Glassware is used a lot in chemistry. It is transparent, so you can watch the reactions happen. It is fairly easy to clean. It resists heating, so you can hold it over a flame to speed up a reaction or distill off a solvent. And it is fairly inexpensive.
Glass is usually made from silica (silicon dioxide, what you probably know as sand or quartz), with some sodium oxide and calcium oxide added, along with some other minor ingredients. This kind of glass is called soda-lime glass, and is easy to melt, and cheap.
Chemists often use borosilicate glass, which is mostly silica with some sodium oxide, aluminum oxide, and boric oxide. It resists heat-shock, and so it is used for heating things. Another type of glass that is good for this is fused silica, which is just pure quartz, heated to very high temperatures until it melts and can be formed. It is expensive because of the high heat required to make it.
Glass can be colored by adding other compounds, such as metal oxides (nickel oxide makes yellows and purples, cobalt oxide gives a rich blue, gold and copper make reds).
Lead glass is like soda-lime glass, but lead oxide is substituted for the calcium oxide and some of the silica. Since lead is so heavy, the resulting glass might be one quarter lead by weight. Adding the lead oxide makes the glass bend light more than other glasses do, which adds sparkle to cut glass and chandelier ornaments.
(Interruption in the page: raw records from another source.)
-- ==== Sys2Proof/Machine/Step.lean ====
section
/-! DEFINITION. The step of the machine and the placing of an instruction where it is fetched. -/

namespace Sys2Proof.Machine

/-- One step: one turn of one agent (00_scope.md rules R9, R10). -/
def step (s : State) : Host.Outcome State Fault Refusal := s.nextStep

/-- `s` with the command of a table word accepted, so that the next step is its first micro-step (log entry 12). -/
def State.withFetchWord (s : State) (nbits w : Nat) : State := s.placeCommand nbits w

end Sys2Proof.Machine
end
It is sometimes called lead crystal because of the cut shapes, but glass is not a crystal – the molecules in any glass are all in random order, like they are in a liquid.
That disordered state is characteristic of glasses. Silica by itself would tend to crystallize, like a quartz crystal. Adding sodium oxide and calcium or magnesium oxide makes the molecules much more complex, forming networks that are too disordered to crystallize.